_Your task_:
Copying exactly, give the lines in the material below from the one with "def ArrayLanded (s" to the one with "def RunHolds (t", ends included, and nothing besides.
»»
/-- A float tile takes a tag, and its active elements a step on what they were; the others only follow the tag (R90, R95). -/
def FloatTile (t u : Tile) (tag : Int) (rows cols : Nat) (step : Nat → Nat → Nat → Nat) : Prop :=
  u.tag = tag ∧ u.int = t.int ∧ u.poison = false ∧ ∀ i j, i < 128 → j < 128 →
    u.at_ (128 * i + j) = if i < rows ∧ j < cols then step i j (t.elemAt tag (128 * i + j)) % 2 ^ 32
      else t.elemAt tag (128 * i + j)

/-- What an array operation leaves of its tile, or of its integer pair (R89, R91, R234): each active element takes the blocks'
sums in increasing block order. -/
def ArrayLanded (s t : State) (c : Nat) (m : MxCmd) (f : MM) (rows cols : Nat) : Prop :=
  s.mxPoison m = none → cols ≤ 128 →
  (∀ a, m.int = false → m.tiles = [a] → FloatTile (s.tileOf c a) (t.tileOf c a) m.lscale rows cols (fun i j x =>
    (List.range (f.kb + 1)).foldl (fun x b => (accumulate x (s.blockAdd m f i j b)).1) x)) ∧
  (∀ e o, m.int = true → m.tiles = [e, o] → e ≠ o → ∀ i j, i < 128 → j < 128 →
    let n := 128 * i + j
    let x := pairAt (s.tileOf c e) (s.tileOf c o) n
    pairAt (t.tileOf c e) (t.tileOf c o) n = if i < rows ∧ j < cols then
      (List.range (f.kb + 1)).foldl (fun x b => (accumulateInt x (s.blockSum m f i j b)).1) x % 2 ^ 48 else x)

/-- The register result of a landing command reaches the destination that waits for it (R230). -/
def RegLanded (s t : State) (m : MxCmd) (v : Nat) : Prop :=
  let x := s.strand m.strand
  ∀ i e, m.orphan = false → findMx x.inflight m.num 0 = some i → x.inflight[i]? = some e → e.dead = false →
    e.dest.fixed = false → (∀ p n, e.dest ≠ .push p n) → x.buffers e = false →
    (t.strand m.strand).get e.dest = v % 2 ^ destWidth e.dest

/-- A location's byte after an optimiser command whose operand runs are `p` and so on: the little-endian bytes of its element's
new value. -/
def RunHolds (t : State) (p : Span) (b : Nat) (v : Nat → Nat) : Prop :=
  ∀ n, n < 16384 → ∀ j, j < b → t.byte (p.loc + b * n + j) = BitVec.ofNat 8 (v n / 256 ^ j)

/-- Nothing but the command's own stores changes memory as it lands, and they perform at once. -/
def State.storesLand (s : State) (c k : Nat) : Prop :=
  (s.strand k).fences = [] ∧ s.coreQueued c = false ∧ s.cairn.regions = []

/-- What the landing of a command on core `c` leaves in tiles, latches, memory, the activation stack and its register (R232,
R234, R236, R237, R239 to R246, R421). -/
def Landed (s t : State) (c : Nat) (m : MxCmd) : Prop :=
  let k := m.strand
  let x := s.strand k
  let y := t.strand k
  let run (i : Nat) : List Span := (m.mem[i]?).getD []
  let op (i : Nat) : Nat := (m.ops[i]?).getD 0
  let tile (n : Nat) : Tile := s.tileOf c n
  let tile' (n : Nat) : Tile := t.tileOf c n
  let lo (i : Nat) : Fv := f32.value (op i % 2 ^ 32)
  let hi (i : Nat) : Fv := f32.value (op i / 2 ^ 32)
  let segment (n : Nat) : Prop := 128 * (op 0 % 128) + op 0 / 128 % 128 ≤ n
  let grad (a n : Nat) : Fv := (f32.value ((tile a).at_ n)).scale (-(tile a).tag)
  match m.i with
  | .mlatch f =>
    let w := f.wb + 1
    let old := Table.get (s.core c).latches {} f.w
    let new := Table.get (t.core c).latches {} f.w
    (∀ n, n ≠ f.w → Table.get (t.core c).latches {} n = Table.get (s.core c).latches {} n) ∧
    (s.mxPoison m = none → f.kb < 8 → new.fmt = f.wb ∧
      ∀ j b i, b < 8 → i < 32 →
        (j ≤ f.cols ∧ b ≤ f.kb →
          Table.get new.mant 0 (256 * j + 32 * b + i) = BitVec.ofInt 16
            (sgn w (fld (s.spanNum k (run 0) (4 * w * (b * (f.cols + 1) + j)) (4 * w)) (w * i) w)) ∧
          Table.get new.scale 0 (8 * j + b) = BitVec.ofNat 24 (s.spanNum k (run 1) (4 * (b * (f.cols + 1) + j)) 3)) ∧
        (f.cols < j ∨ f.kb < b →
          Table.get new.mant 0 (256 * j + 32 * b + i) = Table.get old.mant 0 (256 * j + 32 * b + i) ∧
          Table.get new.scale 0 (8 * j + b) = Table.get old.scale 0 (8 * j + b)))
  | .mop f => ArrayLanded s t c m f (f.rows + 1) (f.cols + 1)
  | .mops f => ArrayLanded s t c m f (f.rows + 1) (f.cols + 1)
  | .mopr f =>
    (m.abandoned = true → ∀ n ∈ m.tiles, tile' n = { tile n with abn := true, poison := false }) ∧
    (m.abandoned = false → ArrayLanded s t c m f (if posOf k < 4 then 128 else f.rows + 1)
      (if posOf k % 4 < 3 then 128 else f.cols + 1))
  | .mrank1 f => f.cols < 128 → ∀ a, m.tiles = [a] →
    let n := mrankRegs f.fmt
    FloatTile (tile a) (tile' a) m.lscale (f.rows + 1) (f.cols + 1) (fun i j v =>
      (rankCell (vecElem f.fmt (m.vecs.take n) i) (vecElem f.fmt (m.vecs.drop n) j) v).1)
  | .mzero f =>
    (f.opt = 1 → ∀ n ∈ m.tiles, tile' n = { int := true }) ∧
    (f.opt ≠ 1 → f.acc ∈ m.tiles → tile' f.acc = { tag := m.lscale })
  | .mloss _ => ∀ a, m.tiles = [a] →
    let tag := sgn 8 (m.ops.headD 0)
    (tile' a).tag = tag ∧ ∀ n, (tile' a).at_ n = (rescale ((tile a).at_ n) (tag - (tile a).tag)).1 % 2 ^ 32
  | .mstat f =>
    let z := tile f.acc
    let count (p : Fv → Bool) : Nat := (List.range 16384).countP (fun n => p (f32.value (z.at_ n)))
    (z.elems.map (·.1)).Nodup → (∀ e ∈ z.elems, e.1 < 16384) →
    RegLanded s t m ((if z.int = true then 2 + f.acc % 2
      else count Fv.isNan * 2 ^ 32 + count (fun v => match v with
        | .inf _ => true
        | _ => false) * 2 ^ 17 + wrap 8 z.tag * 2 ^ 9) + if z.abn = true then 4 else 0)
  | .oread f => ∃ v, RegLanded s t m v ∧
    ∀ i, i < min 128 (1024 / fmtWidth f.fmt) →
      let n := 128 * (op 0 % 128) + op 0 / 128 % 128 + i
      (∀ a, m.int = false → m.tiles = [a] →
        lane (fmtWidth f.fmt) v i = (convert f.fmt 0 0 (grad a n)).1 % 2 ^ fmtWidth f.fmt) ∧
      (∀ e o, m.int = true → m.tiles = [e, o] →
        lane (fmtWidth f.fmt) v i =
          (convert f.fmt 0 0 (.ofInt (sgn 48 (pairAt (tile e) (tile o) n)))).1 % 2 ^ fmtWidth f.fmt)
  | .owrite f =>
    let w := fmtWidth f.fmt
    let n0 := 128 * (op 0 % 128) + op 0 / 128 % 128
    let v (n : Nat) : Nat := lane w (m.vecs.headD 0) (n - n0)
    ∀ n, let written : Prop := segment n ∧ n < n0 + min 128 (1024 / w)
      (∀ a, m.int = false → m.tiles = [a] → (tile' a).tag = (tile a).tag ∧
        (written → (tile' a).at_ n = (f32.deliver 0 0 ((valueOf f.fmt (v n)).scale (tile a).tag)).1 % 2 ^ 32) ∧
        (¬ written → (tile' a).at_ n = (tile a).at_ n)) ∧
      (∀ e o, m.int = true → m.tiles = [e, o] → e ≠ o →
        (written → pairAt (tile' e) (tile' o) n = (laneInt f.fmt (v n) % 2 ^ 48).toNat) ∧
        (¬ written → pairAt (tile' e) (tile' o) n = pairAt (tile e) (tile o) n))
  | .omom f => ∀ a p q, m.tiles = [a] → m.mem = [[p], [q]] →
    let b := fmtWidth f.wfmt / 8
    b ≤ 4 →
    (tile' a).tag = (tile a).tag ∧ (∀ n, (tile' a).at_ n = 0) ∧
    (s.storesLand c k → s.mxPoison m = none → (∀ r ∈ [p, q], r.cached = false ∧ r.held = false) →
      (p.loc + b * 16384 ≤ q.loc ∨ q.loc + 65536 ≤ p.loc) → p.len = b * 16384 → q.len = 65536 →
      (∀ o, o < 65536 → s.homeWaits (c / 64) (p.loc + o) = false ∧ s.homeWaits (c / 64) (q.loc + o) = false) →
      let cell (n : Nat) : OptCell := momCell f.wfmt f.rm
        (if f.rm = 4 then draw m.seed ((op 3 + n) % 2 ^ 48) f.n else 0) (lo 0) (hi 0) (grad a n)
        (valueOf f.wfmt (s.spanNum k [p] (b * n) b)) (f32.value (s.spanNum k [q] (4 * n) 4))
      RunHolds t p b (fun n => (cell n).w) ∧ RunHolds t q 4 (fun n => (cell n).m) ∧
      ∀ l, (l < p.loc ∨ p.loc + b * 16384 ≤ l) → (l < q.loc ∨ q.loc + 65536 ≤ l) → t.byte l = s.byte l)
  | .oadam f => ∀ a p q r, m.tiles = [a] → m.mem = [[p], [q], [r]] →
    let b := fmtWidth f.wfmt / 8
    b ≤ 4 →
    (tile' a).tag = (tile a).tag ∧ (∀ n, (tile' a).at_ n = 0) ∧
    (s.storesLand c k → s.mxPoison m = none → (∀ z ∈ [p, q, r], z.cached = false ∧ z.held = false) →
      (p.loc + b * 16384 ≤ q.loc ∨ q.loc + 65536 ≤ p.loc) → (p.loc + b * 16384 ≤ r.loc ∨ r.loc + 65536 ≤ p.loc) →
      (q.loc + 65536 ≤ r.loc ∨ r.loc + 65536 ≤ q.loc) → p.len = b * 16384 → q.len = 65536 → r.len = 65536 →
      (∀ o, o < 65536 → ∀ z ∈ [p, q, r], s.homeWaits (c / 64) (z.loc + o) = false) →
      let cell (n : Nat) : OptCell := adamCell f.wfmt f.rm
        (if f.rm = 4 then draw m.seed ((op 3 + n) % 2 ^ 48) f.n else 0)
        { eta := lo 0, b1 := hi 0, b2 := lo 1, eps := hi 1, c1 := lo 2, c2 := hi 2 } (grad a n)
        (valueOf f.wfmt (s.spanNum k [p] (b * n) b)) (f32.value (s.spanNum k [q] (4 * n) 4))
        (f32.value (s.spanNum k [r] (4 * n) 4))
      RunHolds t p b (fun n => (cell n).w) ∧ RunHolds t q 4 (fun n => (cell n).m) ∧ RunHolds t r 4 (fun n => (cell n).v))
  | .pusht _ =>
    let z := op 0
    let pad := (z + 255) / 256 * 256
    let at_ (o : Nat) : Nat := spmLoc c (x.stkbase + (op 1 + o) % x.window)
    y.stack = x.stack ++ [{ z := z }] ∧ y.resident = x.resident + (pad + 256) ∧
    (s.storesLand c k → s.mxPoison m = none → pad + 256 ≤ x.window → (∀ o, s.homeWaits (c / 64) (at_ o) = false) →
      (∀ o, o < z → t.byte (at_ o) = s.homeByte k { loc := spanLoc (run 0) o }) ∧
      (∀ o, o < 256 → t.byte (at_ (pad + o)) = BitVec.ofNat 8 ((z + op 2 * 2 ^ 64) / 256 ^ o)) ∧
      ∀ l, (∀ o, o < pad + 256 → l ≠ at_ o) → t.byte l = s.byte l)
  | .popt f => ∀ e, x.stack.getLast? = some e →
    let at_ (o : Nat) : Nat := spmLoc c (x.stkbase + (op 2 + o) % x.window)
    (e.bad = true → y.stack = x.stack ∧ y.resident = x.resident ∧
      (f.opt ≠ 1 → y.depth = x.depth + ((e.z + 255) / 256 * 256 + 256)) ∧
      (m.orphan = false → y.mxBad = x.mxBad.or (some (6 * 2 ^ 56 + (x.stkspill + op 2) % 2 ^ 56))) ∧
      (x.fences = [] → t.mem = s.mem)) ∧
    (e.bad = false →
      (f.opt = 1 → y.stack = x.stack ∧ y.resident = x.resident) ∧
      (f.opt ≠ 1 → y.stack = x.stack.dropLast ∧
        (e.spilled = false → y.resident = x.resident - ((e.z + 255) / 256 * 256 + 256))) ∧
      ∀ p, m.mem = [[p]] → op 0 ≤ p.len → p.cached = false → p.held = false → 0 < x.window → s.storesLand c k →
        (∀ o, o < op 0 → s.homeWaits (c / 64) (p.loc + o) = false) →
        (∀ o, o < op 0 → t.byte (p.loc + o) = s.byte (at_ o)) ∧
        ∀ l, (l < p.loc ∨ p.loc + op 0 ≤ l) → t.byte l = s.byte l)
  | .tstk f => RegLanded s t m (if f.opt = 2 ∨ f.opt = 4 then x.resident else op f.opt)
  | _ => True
««
_Response area_:
def ArrayLanded (s t : State) (c : Nat) (m : MxCmd) (f : MM) (rows cols : Nat) : Prop :=
  s.mxPoison m = none → cols ≤ 128 →
  (∀ a, m.int = false → m.tiles = [a] → FloatTile (s.tileOf c a) (t.tileOf c a) m.lscale rows cols (fun i j x =>
    (List.range (f.kb + 1)).foldl (fun x b => (accumulate x (s.blockAdd m f i j b)).1) x)) ∧
  (∀ e o, m.int = true → m.tiles = [e, o] → e ≠ o → ∀ i j, i < 128 → j < 128 →
    let n := 128 * i + j
    let x := pairAt (s.tileOf c e) (s.tileOf c o) n
    pairAt (t.tileOf c e) (t.tileOf c o) n = if i < rows ∧ j < cols then
      (List.range (f.kb + 1)).foldl (fun x b => (accumulateInt x (s.blockSum m f i j b)).1) x % 2 ^ 48 else x)

/-- The register result of a landing command reaches the destination that waits for it (R230). -/
def RegLanded (s t : State) (m : MxCmd) (v : Nat) : Prop :=
  let x := s.strand m.strand
  ∀ i e, m.orphan = false → findMx x.inflight m.num 0 = some i → x.inflight[i]? = some e → e.dead = false →
    e.dest.fixed = false → (∀ p n, e.dest ≠ .push p n) → x.buffers e = false →
    (t.strand m.strand).get e.dest = v % 2 ^ destWidth e.dest

/-- A location's byte after an optimiser command whose operand runs are `p` and so on: the little-endian bytes of its element's
new value. -/
def RunHolds (t : State) (p : Span) (b : Nat) (v : Nat → Nat) : Prop :=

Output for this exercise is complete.